→ WHAT TO DO
The listing below holds a line with "let aw := sx 32 a.toNat" and a later line with "exec (.mulhsu rd". Write out those two lines and every line between them, exactly, and nothing else.

→ THE DATA
- Opening Delimiter -
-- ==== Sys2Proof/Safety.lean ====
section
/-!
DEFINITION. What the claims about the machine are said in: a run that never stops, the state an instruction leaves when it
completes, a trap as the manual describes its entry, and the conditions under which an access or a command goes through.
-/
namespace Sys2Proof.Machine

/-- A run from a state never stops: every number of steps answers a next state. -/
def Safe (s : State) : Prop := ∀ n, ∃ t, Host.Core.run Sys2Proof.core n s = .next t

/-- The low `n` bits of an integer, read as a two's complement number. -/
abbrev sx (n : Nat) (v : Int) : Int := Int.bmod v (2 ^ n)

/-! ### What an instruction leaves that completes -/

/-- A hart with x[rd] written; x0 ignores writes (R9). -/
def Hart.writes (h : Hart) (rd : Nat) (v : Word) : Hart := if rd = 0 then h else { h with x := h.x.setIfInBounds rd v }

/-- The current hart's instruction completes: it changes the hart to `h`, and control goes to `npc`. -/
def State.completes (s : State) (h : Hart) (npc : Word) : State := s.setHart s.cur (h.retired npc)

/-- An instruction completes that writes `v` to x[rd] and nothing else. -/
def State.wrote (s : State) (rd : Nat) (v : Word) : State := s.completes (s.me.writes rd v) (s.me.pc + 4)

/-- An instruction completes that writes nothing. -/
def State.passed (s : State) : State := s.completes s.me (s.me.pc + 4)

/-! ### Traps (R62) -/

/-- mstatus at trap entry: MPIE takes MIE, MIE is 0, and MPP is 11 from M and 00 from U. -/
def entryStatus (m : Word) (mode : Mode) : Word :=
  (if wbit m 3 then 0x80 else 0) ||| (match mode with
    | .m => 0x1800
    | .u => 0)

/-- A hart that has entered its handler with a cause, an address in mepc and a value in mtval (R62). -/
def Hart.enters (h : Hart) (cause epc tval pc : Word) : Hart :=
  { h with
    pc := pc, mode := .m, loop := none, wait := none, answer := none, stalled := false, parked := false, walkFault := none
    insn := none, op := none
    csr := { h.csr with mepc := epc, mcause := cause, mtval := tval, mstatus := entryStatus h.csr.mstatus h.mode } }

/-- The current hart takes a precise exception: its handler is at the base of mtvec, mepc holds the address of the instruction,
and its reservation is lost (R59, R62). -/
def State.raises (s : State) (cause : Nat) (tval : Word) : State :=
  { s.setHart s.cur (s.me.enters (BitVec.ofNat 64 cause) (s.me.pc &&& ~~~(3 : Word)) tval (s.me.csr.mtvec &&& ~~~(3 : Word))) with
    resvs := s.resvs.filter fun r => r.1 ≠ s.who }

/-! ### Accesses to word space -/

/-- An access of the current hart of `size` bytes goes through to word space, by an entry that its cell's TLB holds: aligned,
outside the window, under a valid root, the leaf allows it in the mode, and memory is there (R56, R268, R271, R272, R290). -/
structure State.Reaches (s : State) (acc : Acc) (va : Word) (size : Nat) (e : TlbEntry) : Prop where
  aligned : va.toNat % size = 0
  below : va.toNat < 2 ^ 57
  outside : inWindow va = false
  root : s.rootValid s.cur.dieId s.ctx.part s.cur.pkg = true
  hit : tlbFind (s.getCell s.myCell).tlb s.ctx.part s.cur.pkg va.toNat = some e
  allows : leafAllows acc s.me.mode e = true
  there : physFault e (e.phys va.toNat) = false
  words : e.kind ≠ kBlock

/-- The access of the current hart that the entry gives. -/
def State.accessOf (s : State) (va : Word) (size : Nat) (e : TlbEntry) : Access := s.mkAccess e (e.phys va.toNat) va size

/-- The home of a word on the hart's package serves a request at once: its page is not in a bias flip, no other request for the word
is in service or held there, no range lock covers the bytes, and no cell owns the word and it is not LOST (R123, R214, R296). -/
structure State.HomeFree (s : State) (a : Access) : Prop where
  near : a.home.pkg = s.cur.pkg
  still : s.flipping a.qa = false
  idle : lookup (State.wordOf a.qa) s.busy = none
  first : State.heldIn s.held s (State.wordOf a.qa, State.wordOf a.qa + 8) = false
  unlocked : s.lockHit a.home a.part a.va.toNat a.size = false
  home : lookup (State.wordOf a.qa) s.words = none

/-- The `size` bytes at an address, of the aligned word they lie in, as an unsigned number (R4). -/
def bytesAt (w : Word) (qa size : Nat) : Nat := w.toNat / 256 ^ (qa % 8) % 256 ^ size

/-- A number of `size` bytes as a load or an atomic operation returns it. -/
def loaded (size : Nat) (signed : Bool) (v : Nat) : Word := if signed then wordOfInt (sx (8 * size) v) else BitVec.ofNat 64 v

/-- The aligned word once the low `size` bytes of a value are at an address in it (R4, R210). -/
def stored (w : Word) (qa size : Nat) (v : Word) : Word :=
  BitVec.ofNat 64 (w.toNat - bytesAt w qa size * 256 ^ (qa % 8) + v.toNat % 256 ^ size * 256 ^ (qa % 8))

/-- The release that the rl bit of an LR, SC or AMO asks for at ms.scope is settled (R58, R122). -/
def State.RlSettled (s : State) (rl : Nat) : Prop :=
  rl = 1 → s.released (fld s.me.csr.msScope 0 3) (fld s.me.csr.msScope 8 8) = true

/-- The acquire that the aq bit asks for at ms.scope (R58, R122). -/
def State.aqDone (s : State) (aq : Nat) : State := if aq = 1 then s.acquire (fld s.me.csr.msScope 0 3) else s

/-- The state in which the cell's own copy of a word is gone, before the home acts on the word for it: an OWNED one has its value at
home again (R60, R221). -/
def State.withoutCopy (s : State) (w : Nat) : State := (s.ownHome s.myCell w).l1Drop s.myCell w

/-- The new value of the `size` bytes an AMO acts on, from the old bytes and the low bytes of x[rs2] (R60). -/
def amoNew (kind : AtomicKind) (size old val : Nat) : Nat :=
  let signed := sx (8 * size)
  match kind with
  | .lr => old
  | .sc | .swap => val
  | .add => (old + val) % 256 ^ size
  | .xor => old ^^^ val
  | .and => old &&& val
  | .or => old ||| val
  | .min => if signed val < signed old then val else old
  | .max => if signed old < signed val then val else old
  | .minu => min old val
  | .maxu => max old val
- Closing Delimiter -
- Opening Delimiter -
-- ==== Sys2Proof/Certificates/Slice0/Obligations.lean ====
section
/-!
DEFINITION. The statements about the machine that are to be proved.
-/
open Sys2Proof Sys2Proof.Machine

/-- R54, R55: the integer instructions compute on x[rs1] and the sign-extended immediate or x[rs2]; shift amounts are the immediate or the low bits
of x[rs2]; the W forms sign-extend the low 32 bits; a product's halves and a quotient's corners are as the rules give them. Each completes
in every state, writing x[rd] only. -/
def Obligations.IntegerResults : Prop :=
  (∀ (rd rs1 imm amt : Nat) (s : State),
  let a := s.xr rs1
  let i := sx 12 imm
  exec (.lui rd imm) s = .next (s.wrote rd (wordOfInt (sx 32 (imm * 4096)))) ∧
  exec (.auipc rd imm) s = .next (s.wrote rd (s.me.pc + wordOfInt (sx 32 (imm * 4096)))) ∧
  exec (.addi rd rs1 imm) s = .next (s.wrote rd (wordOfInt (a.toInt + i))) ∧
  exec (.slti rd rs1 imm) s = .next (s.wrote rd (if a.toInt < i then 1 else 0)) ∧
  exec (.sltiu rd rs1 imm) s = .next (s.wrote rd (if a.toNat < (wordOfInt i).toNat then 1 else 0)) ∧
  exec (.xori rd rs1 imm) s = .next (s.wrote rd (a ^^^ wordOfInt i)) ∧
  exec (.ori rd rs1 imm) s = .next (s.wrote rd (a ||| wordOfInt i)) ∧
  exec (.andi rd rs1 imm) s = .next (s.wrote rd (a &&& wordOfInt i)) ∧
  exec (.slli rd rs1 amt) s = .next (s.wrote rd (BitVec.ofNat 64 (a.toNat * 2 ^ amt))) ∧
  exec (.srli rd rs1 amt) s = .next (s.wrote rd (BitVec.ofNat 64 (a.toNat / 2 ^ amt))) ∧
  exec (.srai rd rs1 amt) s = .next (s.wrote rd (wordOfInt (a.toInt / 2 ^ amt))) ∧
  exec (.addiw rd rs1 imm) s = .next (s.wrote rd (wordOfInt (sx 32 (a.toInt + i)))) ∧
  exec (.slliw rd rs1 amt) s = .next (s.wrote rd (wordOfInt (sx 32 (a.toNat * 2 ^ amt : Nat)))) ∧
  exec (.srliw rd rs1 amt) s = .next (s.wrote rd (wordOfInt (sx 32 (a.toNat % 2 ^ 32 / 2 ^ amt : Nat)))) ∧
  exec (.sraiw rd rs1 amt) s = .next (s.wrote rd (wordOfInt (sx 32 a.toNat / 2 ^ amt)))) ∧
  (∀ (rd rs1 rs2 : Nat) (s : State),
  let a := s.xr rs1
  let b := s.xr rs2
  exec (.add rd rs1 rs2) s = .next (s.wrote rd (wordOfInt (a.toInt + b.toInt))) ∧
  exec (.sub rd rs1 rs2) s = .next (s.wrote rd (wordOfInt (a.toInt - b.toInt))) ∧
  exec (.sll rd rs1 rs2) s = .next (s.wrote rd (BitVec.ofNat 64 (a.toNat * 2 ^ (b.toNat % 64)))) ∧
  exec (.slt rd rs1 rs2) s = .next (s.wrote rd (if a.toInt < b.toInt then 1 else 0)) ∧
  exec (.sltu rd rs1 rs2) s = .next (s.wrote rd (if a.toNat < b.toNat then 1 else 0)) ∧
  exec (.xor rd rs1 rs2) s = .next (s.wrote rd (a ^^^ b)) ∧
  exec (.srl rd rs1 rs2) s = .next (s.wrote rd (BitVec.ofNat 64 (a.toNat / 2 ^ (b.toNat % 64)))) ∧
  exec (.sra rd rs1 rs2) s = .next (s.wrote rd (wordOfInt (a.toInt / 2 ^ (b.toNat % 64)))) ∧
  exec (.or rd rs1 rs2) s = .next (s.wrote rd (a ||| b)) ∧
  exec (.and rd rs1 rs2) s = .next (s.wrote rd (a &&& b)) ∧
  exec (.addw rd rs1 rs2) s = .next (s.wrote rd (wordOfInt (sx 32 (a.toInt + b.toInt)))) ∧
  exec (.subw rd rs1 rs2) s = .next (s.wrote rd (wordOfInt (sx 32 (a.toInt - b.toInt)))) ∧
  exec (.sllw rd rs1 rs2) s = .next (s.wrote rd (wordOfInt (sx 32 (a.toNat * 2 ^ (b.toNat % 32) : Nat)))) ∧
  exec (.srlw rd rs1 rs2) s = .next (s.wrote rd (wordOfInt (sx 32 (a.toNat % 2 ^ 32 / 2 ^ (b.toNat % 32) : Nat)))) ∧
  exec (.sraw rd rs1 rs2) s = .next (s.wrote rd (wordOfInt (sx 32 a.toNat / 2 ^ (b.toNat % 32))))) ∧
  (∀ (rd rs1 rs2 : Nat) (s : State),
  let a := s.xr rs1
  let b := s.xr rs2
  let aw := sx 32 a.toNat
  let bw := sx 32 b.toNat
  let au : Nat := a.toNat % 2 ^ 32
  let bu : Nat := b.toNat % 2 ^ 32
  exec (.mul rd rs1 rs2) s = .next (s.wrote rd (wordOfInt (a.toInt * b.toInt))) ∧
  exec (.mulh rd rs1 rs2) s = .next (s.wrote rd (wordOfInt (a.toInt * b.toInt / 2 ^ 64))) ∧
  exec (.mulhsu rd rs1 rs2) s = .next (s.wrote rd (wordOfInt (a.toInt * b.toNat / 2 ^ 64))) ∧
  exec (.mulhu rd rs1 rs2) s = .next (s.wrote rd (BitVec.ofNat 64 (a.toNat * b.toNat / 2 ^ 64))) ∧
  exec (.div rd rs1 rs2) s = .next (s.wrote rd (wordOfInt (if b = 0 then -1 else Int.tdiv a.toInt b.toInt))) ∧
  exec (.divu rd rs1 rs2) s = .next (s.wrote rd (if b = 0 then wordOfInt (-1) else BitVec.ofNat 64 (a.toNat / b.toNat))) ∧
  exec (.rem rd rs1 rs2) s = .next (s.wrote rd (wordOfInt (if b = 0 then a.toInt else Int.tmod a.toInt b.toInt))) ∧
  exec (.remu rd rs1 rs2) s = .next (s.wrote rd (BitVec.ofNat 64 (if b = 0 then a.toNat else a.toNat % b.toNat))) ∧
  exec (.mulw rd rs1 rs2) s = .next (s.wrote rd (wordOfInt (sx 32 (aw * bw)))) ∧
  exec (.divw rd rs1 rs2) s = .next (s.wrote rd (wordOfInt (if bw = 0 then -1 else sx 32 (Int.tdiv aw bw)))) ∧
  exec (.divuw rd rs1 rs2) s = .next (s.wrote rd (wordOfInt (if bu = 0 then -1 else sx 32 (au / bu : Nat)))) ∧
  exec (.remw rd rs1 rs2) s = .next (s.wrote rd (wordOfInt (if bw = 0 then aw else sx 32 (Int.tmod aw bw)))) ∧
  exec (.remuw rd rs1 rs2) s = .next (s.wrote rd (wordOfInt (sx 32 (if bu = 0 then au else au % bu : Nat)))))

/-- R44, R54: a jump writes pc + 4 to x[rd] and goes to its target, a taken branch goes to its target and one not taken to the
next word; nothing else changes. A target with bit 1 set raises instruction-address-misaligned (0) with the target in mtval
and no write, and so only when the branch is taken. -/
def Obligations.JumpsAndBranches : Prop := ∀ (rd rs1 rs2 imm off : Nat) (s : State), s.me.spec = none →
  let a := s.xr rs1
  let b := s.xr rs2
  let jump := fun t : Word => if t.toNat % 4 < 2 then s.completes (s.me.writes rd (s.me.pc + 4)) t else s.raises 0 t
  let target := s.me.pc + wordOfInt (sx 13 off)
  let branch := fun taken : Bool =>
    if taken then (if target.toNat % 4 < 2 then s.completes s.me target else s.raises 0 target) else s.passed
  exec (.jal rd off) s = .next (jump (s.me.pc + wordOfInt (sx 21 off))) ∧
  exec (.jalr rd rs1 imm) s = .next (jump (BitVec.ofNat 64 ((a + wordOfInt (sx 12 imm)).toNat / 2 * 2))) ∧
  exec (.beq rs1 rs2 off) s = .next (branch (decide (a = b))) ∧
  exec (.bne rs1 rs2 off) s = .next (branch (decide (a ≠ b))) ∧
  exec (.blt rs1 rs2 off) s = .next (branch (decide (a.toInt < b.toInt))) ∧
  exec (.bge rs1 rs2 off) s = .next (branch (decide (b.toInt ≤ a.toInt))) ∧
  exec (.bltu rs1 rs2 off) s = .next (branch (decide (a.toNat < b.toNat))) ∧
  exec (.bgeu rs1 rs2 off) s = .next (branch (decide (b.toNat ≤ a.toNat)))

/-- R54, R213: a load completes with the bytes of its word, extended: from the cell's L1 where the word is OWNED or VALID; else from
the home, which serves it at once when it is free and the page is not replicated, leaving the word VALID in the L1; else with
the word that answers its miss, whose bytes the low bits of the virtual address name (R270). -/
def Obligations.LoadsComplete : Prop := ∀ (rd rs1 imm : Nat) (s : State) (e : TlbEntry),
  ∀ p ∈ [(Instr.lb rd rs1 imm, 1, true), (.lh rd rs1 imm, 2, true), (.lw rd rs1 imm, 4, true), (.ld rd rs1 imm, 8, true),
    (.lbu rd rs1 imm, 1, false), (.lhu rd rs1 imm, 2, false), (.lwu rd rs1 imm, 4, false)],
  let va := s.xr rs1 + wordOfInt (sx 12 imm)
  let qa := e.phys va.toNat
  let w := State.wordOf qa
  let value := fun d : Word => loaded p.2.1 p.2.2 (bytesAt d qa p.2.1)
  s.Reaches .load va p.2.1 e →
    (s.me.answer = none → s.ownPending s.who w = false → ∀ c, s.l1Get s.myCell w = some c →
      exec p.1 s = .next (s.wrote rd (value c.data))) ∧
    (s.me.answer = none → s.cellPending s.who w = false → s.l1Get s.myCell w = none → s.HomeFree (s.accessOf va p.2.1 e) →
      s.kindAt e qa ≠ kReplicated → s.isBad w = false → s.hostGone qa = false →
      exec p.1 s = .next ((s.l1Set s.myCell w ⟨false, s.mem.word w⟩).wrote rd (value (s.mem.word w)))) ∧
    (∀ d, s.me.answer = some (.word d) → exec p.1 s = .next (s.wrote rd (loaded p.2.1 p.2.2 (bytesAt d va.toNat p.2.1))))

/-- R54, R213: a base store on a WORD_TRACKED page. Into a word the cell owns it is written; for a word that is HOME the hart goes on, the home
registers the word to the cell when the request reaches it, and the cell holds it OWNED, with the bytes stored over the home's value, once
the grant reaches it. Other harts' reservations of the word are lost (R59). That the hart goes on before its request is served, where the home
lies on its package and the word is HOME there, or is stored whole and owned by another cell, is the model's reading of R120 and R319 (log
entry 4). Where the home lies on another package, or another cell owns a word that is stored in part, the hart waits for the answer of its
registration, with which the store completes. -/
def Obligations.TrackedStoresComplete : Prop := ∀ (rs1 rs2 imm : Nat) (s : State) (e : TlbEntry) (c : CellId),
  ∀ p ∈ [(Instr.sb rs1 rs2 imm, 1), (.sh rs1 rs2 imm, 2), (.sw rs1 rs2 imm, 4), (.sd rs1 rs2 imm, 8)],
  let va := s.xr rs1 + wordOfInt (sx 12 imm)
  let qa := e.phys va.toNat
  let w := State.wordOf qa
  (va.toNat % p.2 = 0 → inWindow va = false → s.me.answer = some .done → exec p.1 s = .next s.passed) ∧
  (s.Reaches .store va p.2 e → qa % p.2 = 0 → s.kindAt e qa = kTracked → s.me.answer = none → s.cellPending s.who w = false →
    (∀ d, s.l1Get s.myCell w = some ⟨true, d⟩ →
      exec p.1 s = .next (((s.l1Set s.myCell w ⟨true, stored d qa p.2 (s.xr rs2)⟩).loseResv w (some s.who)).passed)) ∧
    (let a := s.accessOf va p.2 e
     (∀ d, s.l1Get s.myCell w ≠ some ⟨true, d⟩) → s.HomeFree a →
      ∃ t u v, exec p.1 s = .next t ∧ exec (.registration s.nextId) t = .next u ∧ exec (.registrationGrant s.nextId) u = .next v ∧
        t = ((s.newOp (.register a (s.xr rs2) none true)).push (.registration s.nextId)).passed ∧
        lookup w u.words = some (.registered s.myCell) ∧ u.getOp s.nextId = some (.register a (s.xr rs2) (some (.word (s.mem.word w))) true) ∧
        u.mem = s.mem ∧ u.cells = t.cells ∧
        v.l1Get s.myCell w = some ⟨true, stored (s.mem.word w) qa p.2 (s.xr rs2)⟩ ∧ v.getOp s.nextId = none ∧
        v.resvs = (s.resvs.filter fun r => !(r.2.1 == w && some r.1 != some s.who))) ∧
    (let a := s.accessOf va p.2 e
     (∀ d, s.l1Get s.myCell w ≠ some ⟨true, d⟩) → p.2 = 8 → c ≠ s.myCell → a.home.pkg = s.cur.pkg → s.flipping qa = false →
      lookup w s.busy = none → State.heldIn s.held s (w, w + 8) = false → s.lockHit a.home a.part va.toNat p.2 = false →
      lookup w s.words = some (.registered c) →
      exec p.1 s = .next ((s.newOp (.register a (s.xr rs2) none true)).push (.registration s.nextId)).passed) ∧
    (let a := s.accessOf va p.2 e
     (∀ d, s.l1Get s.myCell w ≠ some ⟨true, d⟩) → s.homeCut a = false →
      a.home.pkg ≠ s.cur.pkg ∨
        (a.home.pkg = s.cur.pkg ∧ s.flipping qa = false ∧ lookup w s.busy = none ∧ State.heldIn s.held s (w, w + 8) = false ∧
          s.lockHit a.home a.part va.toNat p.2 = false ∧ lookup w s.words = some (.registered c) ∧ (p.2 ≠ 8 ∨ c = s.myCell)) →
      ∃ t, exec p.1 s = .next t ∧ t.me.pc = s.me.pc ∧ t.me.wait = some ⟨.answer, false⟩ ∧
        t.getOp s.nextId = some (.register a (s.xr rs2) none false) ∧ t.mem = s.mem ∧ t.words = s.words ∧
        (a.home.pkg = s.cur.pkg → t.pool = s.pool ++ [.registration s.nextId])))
- Closing Delimiter -
→ TASK RESULT
  let aw := sx 32 a.toNat
  let bw := sx 32 b.toNat
  let au : Nat := a.toNat % 2 ^ 32
  let bu : Nat := b.toNat % 2 ^ 32
  exec (.mul rd rs1 rs2) s = .next (s.wrote rd (wordOfInt (a.toInt * b.toInt))) ∧
  exec (.mulh rd rs1 rs2) s = .next (s.wrote rd (wordOfInt (a.toInt * b.toInt / 2 ^ 64))) ∧
  exec (.mulhsu rd rs1 rs2) s = .next (s.wrote rd (wordOfInt (a.toInt * b.toNat / 2 ^ 64))) ∧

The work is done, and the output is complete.